Двуликие. Игра на опережение - стр. 9
Велдон вдруг подумал о том, как это нелепо — приходить к мужчине и предлагать себя. Что хуже — держать бордель, обеспечивая в нём все условия для того, чтобы девушки не умирали от болезней, или вот так бесстыдно обнажать грудь перед императором? За место во дворце, за подарки, за возможность выйти замуж. И возьмут ведь. Невзирая на то, что обычная шлюха, просто императорская. Но чем он отличается от других мужчин? Разве у него другая анатомия?
— Вам нравится? — с придыханием спросила Лизель, сделала шаг вперёд и положила его руку себе на грудь. Велдон задумчиво сжал розовую плоть, потянул, покрутил — и графиня застонала, задышала тяжело, закатывая глаза.
Почему так тошно? Ведь подобное с ним происходило всю жизнь, если не считать Триш. Ни капли искренности не было в этих стонах и закатанных глазках. Порой Велдону казалось, что его женщин больше возбуждает то, что он император, а вовсе не поцелуи и ласки.
Вдруг вспомнилась улыбка Шайны. И румянец на её щеках. И настоящее, неподдельное смущение. И глаза цвета предгрозового неба, которые смотрели на него, как на человека, а не как на ходячий титул.
Император всегда считал: надо пользоваться тем, что предлагают. Но сейчас ему вдруг показалось — если попользуется, что-то потеряет. Не в Шайне, нет — в собственной душе.
Что-то, чего там и так осталось немного.
— В другой раз, Лизель. Уходи, — сказал Велдон ровно и спокойно, дождался, пока она молча оденется и выйдет из комнаты — возражать графиня и не подумала, дурой она не была, — и пошёл к шкафу с одеждой.
Когда-то очень давно Триш называла его романтиком.
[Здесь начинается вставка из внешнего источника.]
@[simp] theorem State.mason_modMason_same (s : State) (m : Nat) (f : Mason → Mason) :
    (s.modMason m f).mason m = f (s.mason m) := SMap.get_modify_same _ _ _ _

theorem State.mason_modMason_ne (s : State) {m j : Nat} (f : Mason → Mason) (h : j ≠ m) :
    (s.modMason m f).mason j = s.mason j := SMap.get_modify_ne _ _ _ h

@[simp] theorem State.chan_modChan_same (s : State) (k : Nat) (f : Chan → Chan) :
    (s.modChan k f).chan k = f (s.chan k) := SMap.get_modify_same _ _ _ _

theorem State.chan_modChan_ne (s : State) {k j : Nat} (f : Chan → Chan) (h : j ≠ k) :
    (s.modChan k f).chan j = s.chan j := SMap.get_modify_ne _ _ _ h

@[simp] theorem State.port_modPort_same (s : State) (p : Nat) (f : Port → Port) :
    (s.modPort p f).port p = f (s.port p) := SMap.get_modify_same _ _ _ _

theorem State.port_modPort_ne (s : State) {p j : Nat} (f : Port → Port) (h : j ≠ p) :
    (s.modPort p f).port j = s.port j := SMap.get_modify_ne _ _ _ h

@[simp] theorem State.rangeSlot_modRange_same (s : State) (i : Nat) (f : RangeSlot → RangeSlot) :
    (s.modRange i f).rangeSlot i = f (s.rangeSlot i) := SMap.get_modify_same _ _ _ _

theorem State.rangeSlot_modRange_ne (s : State) {i j : Nat} (f : RangeSlot → RangeSlot) (h : j ≠ i) :
    (s.modRange i f).rangeSlot j = s.rangeSlot j := SMap.get_modify_ne _ _ _ h

theorem State.core_congr {s u : State} (h : u.cores = s.cores) (j : Nat) : u.core j = s.core j := by
  simp only [State.core, h]

theorem State.cluster_congr {s u : State} (h : u.clusters = s.clusters) (j : Nat) : u.cluster j = s.cluster j := by
  simp only [State.cluster, h]

theorem State.pch_congr {s u : State} (h : u.ft.pchs = s.ft.pchs) (j : Nat) : u.pch j = s.pch j := by
  simp only [State.pch, h]

theorem State.link_congr {s u : State} (h : u.lnk.links = s.lnk.links) (j : Nat) : u.link j = s.link j := by
  simp only [State.link, h]

theorem State.mason_congr {s u : State} (h : u.msn.units = s.msn.units) (j : Nat) : u.mason j = s.mason j := by
  simp only [State.mason, h]

theorem State.chan_congr {s u : State} (h : u.msn.chans = s.msn.chans) (j : Nat) : u.chan j = s.chan j := by
  simp only [State.chan, h]

theorem State.port_congr {s u : State} (h : u.ports = s.ports) (j : Nat) : u.port j = s.port j := by
  simp only [State.port, h]

theorem State.rangeSlot_congr {s u : State} (h : u.ft.range = s.ft.range)
    (j : Nat) : u.rangeSlot j = s.rangeSlot j := by
  simp only [State.rangeSlot, h]

/-! ## Packets in flight -/

/-- A packet that leaves flight touches only the network and the link whose credits it frees. -/
theorem State.takeFlight_eq (s : State) (p : Packet) :
    ∃ n l, s.takeFlight p = { s with net := n, lnk := l } := by
  unfold State.takeFlight
  split
  · exact ⟨s.net, s.lnk, rfl⟩
  · unfold State.freeFlight
    split
    · exact ⟨_, s.lnk, rfl⟩
    · exact ⟨_, _, rfl⟩

@[simp] theorem State.takeFlight_pending (s : State) (p : Packet) : (s.takeFlight p).pending = s.pending := by
  obtain ⟨_, _, h⟩ := s.takeFlight_eq p
  rw [h]

@[simp] theorem State.takeFlight_mem (s : State) (p : Packet) : (s.takeFlight p).mem = s.mem := by
  obtain ⟨_, _, h⟩ := s.takeFlight_eq p
  rw [h]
Наверное, она всё же была права.
***
Шайна Тарс
Матушка Роза сказала, что на встречу с Когтем Коул может приходить и без меня, но разве я могла пропустить это? Вот уж нет. Ни за что. Если бы его отец не был Эдрианом, возможно, я осталась бы в академии. Но мне было слишком любопытно, куда он делся… И не связано ли его исчезновение с убийством моей мамы? Точнее, Триш Лаиры.
Я очень хотела перестать называть её мамой. И это у меня получалось, когда я думала о ней, как о Триш. Но стоило вспомнить нашу жизнь в Тихоречном…
Моя мама — убийца. И предатель. И трус. Но я почему-то всё равно продолжала её любить. И от этого злилась…
— Ты о чём думаешь с таким жутким лицом? — от громкого вопроса Коула я вздрогнула и чуть не свалилась с сиденья кареты.
Мы как раз вместе ехали в бордель, и по пути я рассуждала о том, кого мне больше хочется удавить — маму, за то, что так поступила со всеми, или себя, за то, что продолжаю думать о ней и любить её.